Description of the task =
Search the listing for the word "true" and copy every line where it turns up.

Data to use =
-- ==== Sys2Proof/Syntax.lean ====
section
/-! DEFINITION. The commands the device takes: every operation and event of the opcode table, with
its operands. The table gives no operands and no bits, so each constructor carries what its rules
say the operation names (notes/assumptions/2.md). -/
namespace Sys2Proof

/-- The assembly variants of R1. -/
inductive Variant where | v12M4X | v8M8X | v14M2X
  deriving DecidableEq, Repr, Inhabited

/-- Region types of R252. -/
inductive Region where | normal | stream | ctrl | hostw
  deriving DecidableEq, Repr, Inhabited

/-- Rounding modes of R95. -/
inductive Rnd where | rne | rtz | rup | rdn | sr
  deriving DecidableEq, Repr, Inhabited

/-- Condition suffixes of R174. -/
inductive Cond where | eq | ne | lt | le | gt | ge | un
  deriving DecidableEq, Repr, Inhabited

/-- Placement modifier of an atomic (R227). -/
inductive Place where | auto | near | far
  deriving DecidableEq, Repr, Inhabited

/-- A source operand (R153 R175): a vector register with its reuse bit, a uniform register or an
immediate. Vector register 255 names no register and reads 0. -/
inductive Src where
  | v (n : Nat) (reuse : Bool)
  | u (n : Nat)
  | imm (x : DWord)
  deriving DecidableEq, Repr, Inhabited

/-- The fields common to all instructions (R175), with the set that issues: the threads of group
slot `slot` of logical core `core` that stand at `pc` (R165). `rivals`: the other sets of the core, each by group slot
and address, whose next instruction has its operands, pipe and window space in this step (R165); instruction words are
not decoded, so the command says so. `rsvd`: an opcode without an operation or a non-zero reserved field. `regErr`: error
of its register reads (R157): 0 none, 1 corrected, 2 double-bit, 3 parity of the cache entry of register `errReg`.
`residue`: failures in a row of the vector residue check (R381). -/
structure Ins where
  core : Nat := 0
  slot : Nat := 0
  pc : Nat := 0
  guard : Option (Nat × Bool) := none
  dst : Nat := 255
  a : Src := .v 255 false
  b : Src := .v 255 false
  c : Src := .v 255 false
  is64 : Bool := false
  rivals : List (Nat × Nat) := []
  rsvd : Bool := false
  regErr : Nat := 0
  errReg : Nat := 255
  residue : Nat := 0
  deriving DecidableEq, Repr, Inhabited

/-- What hardware errors do to one plane step (R71 to R74). `cells`: outputs of cells that are not the AND they form, as
row, k, column and the output; `cksCol`: errors in what the checksum column forms for a row; `cksRow`: errors in what the
checksum row forms for a column; `residue`: the residue, modulo 3, by which the shifters, the shift-accumulator or the adder
miss their residue code. Without errors every field is empty. -/
structure Check where
  cells : List (Nat × Nat × Nat × Int) := []
  cksCol : List (Nat × Int) := []
  cksRow : List (Nat × Int) := []
  residue : Nat := 0
  deriving DecidableEq, Repr, Inhabited
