/-- The group leaves its slot with its state: the full state, its unretired instructions and MMAs squashed,
or the live state of a mask (R329 R332). Nothing happens to a slot without a group. -/
def saveGroup (k : Nat) (live : Option LiveMask) (s0 : State) : State :=
  let s := s0
  let g := s.group k
  if g.stage = .empty || g.stage = .starting then s
  else
    let full := live.isNone
    let m := live.getD {}
    let s := if full then squashFrom k (s.phys g.lcore) 0xFFFFFFFF 0 s else s
    let g := if full then s.group k else keepLive s.freeN m g
    let p := (s.phys g.lcore).getD 0xFFFF
    let holder := isHolder s p g.slot
    let c := s.core p
    let arr : Option ArrSave := if holder then
        some { acc0 := bankKeep (s.freeN + 20000) (full || m.banks.testBit 0) c.acc0, acc1 := bankKeep (s.freeN + 22048) (full || m.banks.testBit 1) c.acc1,
               sat0 := c.sat0, sat1 := c.sat1, rn := c.rn, ext := (c.em, c.en, c.ek), progs := c.progs.map Prog.saved, doneProgs := c.doneProgs }
      else none
    let g := { g with arr := arr, stop := none, faults := [], savedAt := s.now, th := g.th.mapAll fun t => { t with resv := none, cut := none } }
    let bytes := groupBytes s g full m
    let n := (bytes + 65535) / 65536
    let at_ := saveGrans s (lDie g.lcore) n full
    let g := { g with saveN := n, saveAt := at_ }
    let s := saveWrite (s.freeN + 2 ^ 18) bytes at_ s
    let s := if holder then arrRelease p s else s
    let s := dropRsvs k (dropRcache p g.slot s)
    let s := acctAdd g.ctx (if full then aFull else aSoft) 1 (slotAdd g s)
    let s := s.onCtx g.ctx fun x => { x with saveGran := x.saveGran + n }
    roomWaits s0 (((s.onFreeN (· + (2 ^ 18 + 65536 * n))).onGroups fun t => t.put k {}).onSaved fun l => l ++ [g])

/-- Mark the groups recorded for a dropped store as failed, resident, saved or already exited (R209). -/
def markFailed (owners : List (Nat × Nat × Nat)) (status : Nat) (s : State) : State :=
  owners.foldl (init := s) fun s (_, launch, gid) =>
    let id := 2 ^ 32 * launch + gid
    let mark (g : Group) : Group := { g with failed := some (g.failed.getD status) }
    if s.saved.any (fun g => g.ident = id) || s.groups.any (fun (_, g) => g.stage != .empty && g.ident = id) then s.onIdent id mark
    else s.onLaunch launch fun l => if l.live && l.gst.get gid = 1 then { l with gst := l.gst.put gid (status + 1) } else l

end Sys2Proof.Machine
end

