def AtOp.apply (op : AtOp) (size old b c : Nat) : Option Nat :=
  let w := 8 * size
  match op with
  | .add => some ((old + b) % 2 ^ w)
  | .sub => some ((old + 2 ^ w - b % 2 ^ w) % 2 ^ w)
  | .and => some (old &&& b)
  | .or => some (old ||| b)
  | .xor => some (old ^^^ b)
  | .min sg => some (if (if sg then intCmp w .le old b else decide (old ≤ b)) then old else b)
  | .max sg => some (if (if sg then intCmp w .ge old b else decide (b ≤ old)) then old else b)
  | .exch => some b
  | .cas => if old = b then some c else none
  | .fadd => some (enc32 .rne (fAdd .rne (dec32 (BitVec.ofNat 32 old)) (dec32 (BitVec.ofNat 32 b)))).toNat

/-- Index of the contention predictor (R227). -/
def predIx (line : Nat) : Nat := bits line 14 7 ^^^ bits line 22 15
/-- Another L1 of the die holds the line in M or E. -/
def contended (s : State) (p line : Nat) : Bool :=
  (holdersOf s line).any fun q => q != p && ((s.core q).l1.get line).st != .S
def predStep (up : Bool) (x : BitVec 2) : BitVec 2 := if up then (if x = 3 then 3 else x + 1) else (if x = 0 then 0 else x - 1)

/-- One thread's atomic: the old value, or why it was not performed. -/
def coreAtom (a : Acc) (va size : Nat) (place : Place) (op : AtOp) (b c : Nat) (s : State) : State × MRes :=
  let g := s.group a.k
  if accWalks a va s then (s, .wait)
  else match translate s g.ctx va (needR + needW) with
  | .fault r => (s, .page r)
  | .ok pa rg =>
    let x := paLocal pa
    let line := lineOf x
    if paDev pa != s.devId then (s, .denied)
    else match zoneOf x with
      | .hbm _ | .pinned _ =>
        match mayEnter s g.ctx g.gen false x with
        | .stale | .retry => (s, .wait)
        | .denied => (denyRec g.ctx g.gen x s, .denied)
        | .ok =>
          let local_ := rg = .normal && homeDie x = pDie a.p
          let up := contended s a.p line
          let pr := (s.core a.p).pred.get (predIx line)
          let far := !local_ || (match place with | .far => true | .near => false | .auto => decide (2 ≤ pr.toNat))
          let note (s : State) : State := if local_ then s.onCore a.p fun k => { k with pred := k.pred.upd (predIx line) (predStep up) } else s
          let thr := [(a.k, a.lane)]
          let own := [(g.slot, g.launch, g.gid)]
          if fencedAt s x then (fencedRec x s, .poison)
          else if far then
            match l1Recall line true true false s with
            | .silent => (homeWait line a.p s, .wait)
            | .wait s => (s, .wait)
            | .done s =>
              let s := tierTouch line true false s
              if poisonAt s x then (s, .poison)
              else
                let old := s.rd x size
                let s := match op.apply size (leNat old) b c with
                  | some v => storeEnd own (homeWrite line (withOffsets (x % 128) (leBytes size v)) [] s)
                  | none => s
                (note (killRsv line true true none s), .val old)
          else
            match l1Own a.p line s with
            | .silent => (homeWait line a.p s, .wait)
            | .wait s => (s, .wait)
            | .done s =>
              let (old, po, s) := l1Bytes a.p line (x % 128) size s
              if po then (s, .poison)
              else
                let s := match op.apply size (leNat old) b c with
                  | some v => storeKills line thr (l1Write a.p line (withOffsets (x % 128) (leBytes size v)) own s)
                  | none => s
                (note s, .val old)
      | _ => (s, .denied)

Written solution =
          let far := !local_ || (match place with | .far => true | .near => false | .auto => decide (2 ≤ pr.toNat))
            match l1Recall line true true false s with
              let s := tierTouch line true false s
                (note (killRsv line true true none s), .val old)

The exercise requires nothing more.